Using function as decorators is straight forward, and for storing persistent information we use closures over temporary variables. It'd be nice if the persistent information are class members.

    import collections
    class memoized(object):
        '''Decorator. Caches a function's return value each time it is called.
        If called later with the same arguments, the cached value is returned
        (not reevaluated).
        '''
        def __init__(self, func):
            self.func = func
            self.__doc__ = func.__doc__
            self.cache = {}
        def __call__(self, *args, **kwargs):
            if not isinstance(args, collections.Hashable):
                # uncacheable. a list, for instance.
                # better to not cache than blow up.
                return self.func(*args, **kwargs)
            if args in self.cache:
                return self.cache[args]
            else:
                value = self.func(*args, **kwargs)
                self.cache[args] = value
                return value
        def __repr__(self):
            '''Return the function's docstring.'''
            return self.func.__doc__
        def __get__(self, obj, objtype):
            '''Support instance methods.'''
            return functools.partial(self.__call__, obj)

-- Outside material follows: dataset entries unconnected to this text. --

/-- A warm (cold = false) or cold recovery begins (R420, R421). -/
def State.startRecovery (s : State) (cold : Bool) (tr : TrainIn) (counted : Bool) : State :=
  let t : ResetTarget := if cold then .cold else .warm
  let seq := s.nextEv s.hub
  let s1 := (s.cutCommit.beginReset t (some tr)).setFld Pg.rcv F.rcvStatPhase 1
  let s2 := if counted then s1.countReset t else s1
  let s3 := ((((s2.setFld Pg.rcv F.rcvStatPhase 1).abortAll Cause.reset).settleJournals fun _ => true).replayCommit).loseAll
  let s4 := (List.range 256).foldl (fun s c => s.abortStages c) s3
  let s5 := ((s4.storeWmark).stageDump seq (targetDom t) Pg.rcv)
  let s6 := (List.range 4).foldl (fun s d => s.endWarns d (List.range 35)) s5
  let was := if cold then [] else (List.range 24).filter fun p => decide (s6.lnk p = Lk.routed)
  let up := if cold then [] else (List.range 24).filter s6.portUp
  let s7 := ((s6.withRcv { s6.rcv with resets := s6.rcv.resets.filter fun j => decide (j.target = t), coldSince := s6.rcv.coldSince || cold }).withPlat { s6.plat with dieReset := 0 }).withHost { s6.host with deferred := [], results := [], fast := [], again := s6.host.again ++ s6.host.sent, sent := [], held := [], ccons := 0, rqOk := false, tag := 0 }
  let s8 := if cold then (s7.clearCold).clearVolatile.keepRegs keptAlways else s7.clearVolatile.keepRegs keptWarm
  let s9 := (((s8.showMemFences).showHistory).pwrStart).setFld Pg.sec F.secStatLeafnext s8.boot.leafRes
  ((((s9.trainPorts was up).trainLanes).setFld Pg.rcv F.rcvStatPhase 1).bootKept).noteDir s

end Sys2Proof.Machine
end

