/-- Loads and stores of 1, 2, 4 or 8 bytes, little-endian (R156, R158): private scratch, cluster SRAM, stacks and LPDDR packages behind their tollgate, and any
local address by the shared operations loadInsn and storeInsn. Where the specification leaves a point open it follows the choice of the model in log entry 24.
It says under which conditions these commands complete: load, store. -/
def Obligations.CoreMemory : Prop := (∀ (c : CoreNo) (w : Fin 4) (rd rs1 : Gpr) (imm : BitVec 15) (err : ArrayErr) (s : State), s.coreRuns c = true →
    ∃ t, exec (.load ⟨c, .own⟩ .scratch w rd rs1 imm err) s = .next t ∧
      t.g c rd = (if rd.val = 0 then 0 else BitVec.ofNat 64 (s.scratchNat c (s.g c rs1 + imm.signExtend 64).toNat (2 ^ w.val))) ∧ (t.core c).pc = (s.core c).pc + 4) ∧
  (∀ (c : CoreNo) (w : Fin 4) (rs rs1 : Gpr) (imm : BitVec 15) (err : ArrayErr) (s : State), s.coreRuns c = true →
    exec (.store ⟨c, .own⟩ .scratch w rs rs1 imm err) s =
      .next ((s.setScratchBytes c (s.g c rs1 + imm.signExtend 64).toNat (natBytes (2 ^ w.val) (s.g c rs).toNat)).nextPc c)) ∧
  (∀ (c : CoreNo) (w : Fin 4) (rd rs1 : Gpr) (imm : BitVec 15) (s : State) (l k : Nat), s.coreRuns c = true →
    s.localOf (s.g c rs1 + imm.signExtend 64) = some l → s.place l = some (.cluster k) → l % 65536 + 2 ^ w.val ≤ 65536 → s.dieAway c l = false →
    s.memCheck (s.coreCtx c) l (2 ^ w.val) = St.ok → s.loadPoison l (2 ^ w.val) = false →
    ∃ t, exec (.load ⟨c, .own⟩ .addr w rd rs1 imm .none) s = .next t ∧ t.g c rd = (if rd.val = 0 then 0 else BitVec.ofNat 64 (s.loadNat l (2 ^ w.val))) ∧
      (t.core c).pc = (s.core c).pc + 4) ∧
  (∀ (c : CoreNo) (w : Fin 4) (rs rs1 : Gpr) (imm : BitVec 15) (s : State) (l k : Nat), s.coreRuns c = true →
    s.localOf (s.g c rs1 + imm.signExtend 64) = some l → s.place l = some (.cluster k) → l % 65536 + 2 ^ w.val ≤ 65536 → s.dieAway c l = false →
    s.memCheckW (s.coreCtx c) l (2 ^ w.val) = St.ok →
    exec (.store ⟨c, .own⟩ .addr w rs rs1 imm .none) s = .next (((s.storeNat l (2 ^ w.val) (s.g c rs).toNat).wakeRange l (2 ^ w.val)).nextPc c)) ∧
  (∀ (c : CoreNo) (w : Fin 4) (rd rs1 : Gpr) (imm : BitVec 15) (s : State) (l r u m : Nat), s.coreRuns c = true →
    s.localOf (s.g c rs1 + imm.signExtend 64) = some l → s.place l = some (.unit r u m) → s.dieAway c l = false →
    s.memCheck (s.coreCtx c) l (2 ^ w.val) = St.ok → s.gateShut (slotDie c) (s.partOf (s.coreCtx c)) l (2 ^ w.val) false = false →
    (s.charge (slotDie c) (s.partOf (s.coreCtx c)) l (2 ^ w.val) false).loadPoison l (2 ^ w.val) = false →
    ∃ t, exec (.load ⟨c, .own⟩ .addr w rd rs1 imm .none) s = .next t ∧ t.g c rd = (if rd.val = 0 then 0 else
      BitVec.ofNat 64 ((s.charge (slotDie c) (s.partOf (s.coreCtx c)) l (2 ^ w.val) false).loadNat l (2 ^ w.val)))) ∧
  (∀ (c : CoreNo) (w : Fin 4) (rs rs1 : Gpr) (imm : BitVec 15) (s : State) (l r u m : Nat), s.coreRuns c = true →
    s.localOf (s.g c rs1 + imm.signExtend 64) = some l → s.place l = some (.unit r u m) → s.dieAway c l = false →
    s.memCheckW (s.coreCtx c) l (2 ^ w.val) = St.ok → s.gateShut (slotDie c) (s.partOf (s.coreCtx c)) l (2 ^ w.val) true = false →
    exec (.store ⟨c, .own⟩ .addr w rs rs1 imm .none) s =
      .next ((((s.charge (slotDie c) (s.partOf (s.coreCtx c)) l (2 ^ w.val) true).storeNat l (2 ^ w.val) (s.g c rs).toNat).wakeRange l (2 ^ w.val)).nextPc c)) ∧
  (∀ (c : CoreNo) (w : Fin 4) (r rs1 : Gpr) (imm : BitVec 15) (err : ArrayErr) (s : State) (l : Nat), s.coreRuns c = true →
    s.localOf (s.g c rs1 + imm.signExtend 64) = some l → s.dieAway c l = false →
    exec (.load ⟨c, .own⟩ .addr w r rs1 imm err) s = .next (s.loadInsn c r l (2 ^ w.val) err) ∧
    exec (.store ⟨c, .own⟩ .addr w r rs1 imm err) s = .next (s.storeInsn c l (2 ^ w.val) (s.g c r) err))

/-- Branches and jumps, system registers, and the start and stop of cores (R4, R156, R163, R279): the jump's link and target are the model's choice of log entry
52; the base of a branch is the free constant branchBase of log entry 16. It says under which conditions these commands complete: compareBranch, jumpAndLink,
systemOp, cluCtxWrite, coreRun, coreStop. -/
def Obligations.CoreControl : Prop := (∀ (c : CoreNo) (rs1 rs2 : Gpr) (off : BitVec 15) (s : State), s.coreRuns c = true →
    (∃ t, exec (.compareBranch ⟨c, .own⟩ .eq rs1 rs2 off) s = .next t ∧
      (t.core c).pc = if s.g c rs1 = s.g c rs2 then (s.core c).pc + Config.branchBase + 4 * off.signExtend 64 else (s.core c).pc + 4) ∧
    (∃ t, exec (.compareBranch ⟨c, .own⟩ .ne rs1 rs2 off) s = .next t ∧
      (t.core c).pc = if s.g c rs1 ≠ s.g c rs2 then (s.core c).pc + Config.branchBase + 4 * off.signExtend 64 else (s.core c).pc + 4) ∧
    ((s.g c rs1).getLsbD 63 = (s.g c rs2).getLsbD 63 →
      (∃ t, exec (.compareBranch ⟨c, .own⟩ .lt rs1 rs2 off) s = .next t ∧
        (t.core c).pc = if (s.g c rs1).toNat < (s.g c rs2).toNat then (s.core c).pc + Config.branchBase + 4 * off.signExtend 64 else (s.core c).pc + 4) ∧
      (∃ t, exec (.compareBranch ⟨c, .own⟩ .ge rs1 rs2 off) s = .next t ∧
        (t.core c).pc = if (s.g c rs2).toNat ≤ (s.g c rs1).toNat then (s.core c).pc + Config.branchBase + 4 * off.signExtend 64 else (s.core c).pc + 4))) ∧
  (∀ (c : CoreNo) (rd rs1 : Gpr) (imm : BitVec 15) (s : State), s.coreRuns c = true →
    ∃ t, exec (.jumpAndLink ⟨c, .own⟩ rd rs1 imm) s = .next t ∧ t.g c rd = (if rd.val = 0 then 0 else (s.core c).pc + 4) ∧
      (t.core c).pc = s.g c rs1 + imm.signExtend 64) ∧
  (∀ (c : CoreNo) (rd rs1 : Gpr) (s : State), s.coreRuns c = true →
    (∃ t, exec (.systemOp ⟨c, .own⟩ (.read rd .slotNo)) s = .next t ∧ t.g c rd = if rd.val = 0 then 0 else BitVec.ofNat 64 c) ∧
    (∃ t, exec (.systemOp ⟨c, .own⟩ (.read rd .synctmo)) s = .next t ∧ t.g c rd = if rd.val = 0 then 0 else (s.core c).tmo.setWidth 64) ∧
    (∃ t, exec (.systemOp ⟨c, .own⟩ (.write .synctmo rs1)) s = .next t ∧ (t.core c).tmo = (s.g c rs1).setWidth 32) ∧
    (∃ t, exec (.systemOp ⟨c, .own⟩ .fence) s = .next t ∧ (t.core c).pc = (s.core c).pc + 4 ∧ t.mem = s.mem ∧ t.regs = s.regs)) ∧
  (∀ (c : ClusterNo) (k : Fin 7) (s : State), (s.fld (Pg.clu c) F.cluCoreRun).testBit k = false → s.unitFenced (coreKey c k) = false →
    s.clusterFenced c = false →
    ∃ t, exec (.coreRun c k) s = .next t ∧ (t.core (coreSlot c k)).pc = BitVec.ofNat 64 (s.fld (Pg.clu c) F.cluEntryAddr)) ∧
  (∀ (c : ClusterNo) (k : Fin 7) (s : State), (s.fld (Pg.clu c) F.cluCoreRun).testBit k = true → exec (.coreStop c k) s = .next (s.haltCore c k 1)) ∧
  (∀ (c : ClusterNo) (data : W64) (s : State), s.changes (Pg.clu c + 0x100) 0x1FF data = true → s.cluIdle c = true → s.clusterFenced c = false →
    (s.plainWrite (Pg.clu c + 0x100) data).reg (Pg.clu c + 0x100) ≠ s.reg (Pg.clu c + 0x100) →
    exec (.cluCtxWrite c data) s = .next ((s.plainWrite (Pg.clu c + 0x100) data).changeCtx c)) ∧
  (∀ (c : ClusterNo) (data : W64) (s : State), s.changes (Pg.clu c + 0x100) 0x1FF data = true → s.cluIdle c = false →
    exec (.cluCtxWrite c data) s = .next (s.setErr (Pg.clu c) F.cluErrStatBadSeq 0)) ∧
  (∀ (c : ClusterNo) (data : W64) (s : State), s.changes (Pg.clu c + 0x100) 0x1FF data = false → exec (.cluCtxWrite c data) s = .next s)

/-- Histograms (R174, R176, R177): a snapshot writes the record to its address, snapshot and clear also clears the bins, a load adds the record's bins, the end of
an operation adds one to DONE, a write of OWN clears the stream's bins, and HSNAP on a stream that is not the context's raises PROTOCOL_ERR. Event counters
(R178, R180): clear of the selected context's 48 counters, and an addition that saturates; a counter whose event cannot arise takes none and BAD_SEQ is set.
It says under which conditions these commands complete: hstSnapshot, hstSnapshotClear, hstLoad, hstOpDone, hsnapWrite, hstOwnWrite, ctrClear, ctrAdd. -/
def Obligations.Telemetry : Prop :=
  ((∀ (d : Die) (st : Byte) (a : BitVec 42) (s : State), s.bitF (Pg.hst d) F.hstStatBusy = false →
    (s.histRange d st.toNat 0 (64 * a.toNat) = true → ∃ s1, s1 = (s.setBitF (Pg.hst d) F.hstStatBusy true).withHstOp (KMap.set none s.hstOp d (some ⟨st.toNat, 0, 64 * a.toNat⟩)) ∧
      exec (.hstSnapshot d st a) s = .next (s1.storeWords (64 * a.toNat) (s1.histRecord d st.toNat))) ∧
    (s.histRange d st.toNat 1 (64 * a.toNat) = true → ∃ t, exec (.hstSnapshotClear d st a) s = .next t ∧ ∀ n, n < 64 → t.bin d st.toNat n = 0) ∧
    (s.histRange d st.toNat 2 (64 * a.toNat) = true → exec (.hstLoad d st a) s = .next (((s.setBitF (Pg.hst d) F.hstStatBusy true).withHstOp (KMap.set none s.hstOp d (some ⟨st.toNat, 2, 64 * a.toNat⟩))).histLoad
      d st.toNat (64 * a.toNat)))) ∧
  (∀ (d : Die) (s : State), s.bitF (Pg.hst d) F.hstStatBusy = true →
    ∃ t, exec (.hstOpDone d) s = .next t ∧ t.fld (Pg.hst d) F.hstStatDone = (s.fld (Pg.hst d) F.hstStatDone + 1) % 2 ^ 16 ∧ t.bitF (Pg.hst d) F.hstStatBusy = false) ∧
  (∀ (c : ClusterNo) (oc : Fin 6) (data : W64) (s : State), s.coreRuns (ostlerOf c oc) = true →
    s.bitF (Pg.hst (c.val / 12) + 8 * F.hstSnapStream.of data) F.hstOwnValid = true → some (s.fld (Pg.hst (c.val / 12) + 8 * F.hstSnapStream.of data) F.hstOwnCtx) = s.cluCtx c →
    exec (.hsnapWrite c oc data) s = .next ((s.histOp (c.val / 12) (F.hstSnapStream.of data) (F.hstSnapOp.of data) (64 * F.hstSnapAddr.of data)).nextPc (ostlerOf c oc))) ∧
  (∀ (c : ClusterNo) (oc : Fin 6) (data : W64) (s : State), s.coreRuns (ostlerOf c oc) = true →
    s.bitF (Pg.hst (c.val / 12) + 8 * F.hstSnapStream.of data) F.hstOwnValid = false →
    exec (.hsnapWrite c oc data) s = .next ((s.raise (ostlerOf c oc) St.protocolErr).nextPc (ostlerOf c oc))) ∧
  (∀ (d : Die) (st : Byte) (data : W64) (s : State), ∃ t, exec (.hstOwnWrite d st data) s = .next t ∧ ∀ n, n < 64 → t.bin d st.toNat n = 0)) ∧
  ((∀ (d : Die) (s : State), ∃ t, exec (.ctrClear d) s = .next t ∧ ∀ i, i < 48 → t.reg (ctrKey d (s.ctrSel d) i) = 0) ∧
  (∀ (d : Die) (v : W64) (s : State), evtLive (s.fld (Pg.ctr d) F.ctrAddidxIdx) = true →
    ∃ t, exec (.ctrAdd d v) s = .next t ∧ (t.reg (ctrKey d (s.ctrSel d) (s.fld (Pg.ctr d) F.ctrAddidxIdx))).toNat =
      min (2 ^ 64 - 1) ((s.reg (ctrKey d (s.ctrSel d) (s.fld (Pg.ctr d) F.ctrAddidxIdx))).toNat + v.toNat)) ∧
  (∀ (d : Die) (v : W64) (s : State), evtLive (s.fld (Pg.ctr d) F.ctrAddidxIdx) = false → exec (.ctrAdd d v) s = .next (s.setErr (Pg.ctr d) F.ctrErrStatBadSeq 0)))

/-- The region table (R193, R194, R210): a region that passes all checks becomes valid with its members in service; one that fails stays invalid with the check's
code in LAST_ERR; closing starts quiescing, whose end clears QUIESCING. It says under which conditions these commands complete: mapRgnValidate, mapRgnClose,
mapQuiesceDone. -/
def Obligations.RegionTable : Prop := (∀ (r : Fin 64) (data : W64) (s s1 : State), s.bitF (Pg.map + 32 * r) F.mapRgnCfgValid = false →
    s1 = s.setReg (Pg.map + 32 * r + 0x210) ((s.reg (Pg.map + 32 * r + 0x210) &&& ~~~rgnMask) ||| (Bits.putBit data 63 true &&& rgnMask)) →
    (s1.rgnCheck r = 0 → exec (.mapRgnValidate r data) s = .next (s1.rgnOpen r)) ∧
    (s1.rgnCheck r ≠ 0 → exec (.mapRgnValidate r data) s = .next ((s1.setFld Pg.map F.mapStatLastErr (s1.rgnCheck r)).setErr Pg.map F.mapErrStatRefused 0))) ∧
  (∀ (r : Fin 64) (s : State), s.bitF (Pg.map + 32 * r) F.mapRgnCfgValid = true →
    ∃ t, exec (.mapRgnClose r) s = .next t ∧ t.bitF (Pg.map + 32 * r) F.mapRgnCfgValid = false ∧ t.bitF Pg.map F.mapStatQuiescing = true ∧ t.mem = s.mem) ∧
  (∀ s : State, ∃ t, exec .mapQuiesceDone s = .next t ∧ t.bitF Pg.map F.mapStatQuiescing = false ∧ t.mem = s.mem)

/-- Errors of the arrays (R212, R214): an uncorrectable error that a scrub pass meets is handled as one of a read, a correctable one is counted; a stack whose
controller fails is fenced. It says under which conditions this command completes: scrubPass. -/
def Obligations.Scrub : Prop := (∀ (m : MemCtl) (e : LineError) (s : State), ctlOf m e.unit = true → e.correctable = true → exec (.scrubPass m ⟨[e], false⟩) s = .next (s.addFld (unitPage e.unit) F.mscEccCe 1)) ∧
  (∀ (m : MemCtl) (e : LineError) (s : State), ctlOf m e.unit = true → e.correctable = false →
    exec (.scrubPass m ⟨[e], false⟩) s = .next (s.lineUe e.unit e.moff e.channel (BitVec.ofNat 64 e.moff))) ∧
  (∀ (m : MemCtl) (s : State), exec (.scrubPass m ⟨[], false⟩) s = .next s ∧ exec (.scrubPass m ⟨[], true⟩) s = .next (s.ctlFails m))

Here, the decorator is an object of class memoized and you can store all sort of information like you would a normal object.

Class decorator

Up to now we're working with function decorator, what if we want to operate at class level? It's actually quite simple, we only have to define a function that takes a class instead of a function as the parameter.

Let's have a look at functool.total_ordering . This decorator makes it so that you only have to define one of the four functions __lt__ , __le__ , __gt__ , __ge__ , and the other three will be defined based on the provided function.

    def total_ordering(cls):
        """Class decorator that fills in missing ordering methods"""
        convert = {
            '__lt__': [('__gt__', lambda self, other: not (self < other or self == other)),
                    ('__le__', lambda self, other: self < other or self == other),
                    ('__ge__', lambda self, other: not self < other)],
            '__le__': [('__ge__', lambda self, other: not self <= other or self == other),
                    ('__lt__', lambda self, other: self <= other and not self == other),
                    ('__gt__', lambda self, other: not self <= other)],
            '__gt__': [('__lt__', lambda self, other: not (self > other or self == other)),
                    ('__ge__', lambda self, other: self > other or self == other),
                    ('__le__', lambda self, other: not self > other)],
            '__ge__': [('__le__', lambda self, other: (not self >= other) or self == other),
                    ('__gt__', lambda self, other: self >= other and not self == other),
                    ('__lt__', lambda self, other: not self >= other)]
        }
        # Find user-defined comparisons (not those inherited from object).
        roots = [op for op in convert if getattr(cls, op, None) is not getattr(object, op, None)]
        if not roots:
            raise ValueError('must define at least one ordering operation: < > <= >=')
        root = max(roots)       # prefer __lt__ to __le__ to __gt__ to __ge__
        for opname, opfunc in convert[root]:
            if opname not in roots:
                opfunc.__name__ = opname
                opfunc.__doc__ = getattr(int, opname).__doc__
                setattr(cls, opname, opfunc)
        return cls

This code is pretty simple. It defines 3 other operators based on 2 operators: __eq__ and one of the four functions __lt__ , __le__ , __gt__ , __ge__ .

Useful decorators

  • property - used to quickly create a field from appropriate getter, setter and deleter.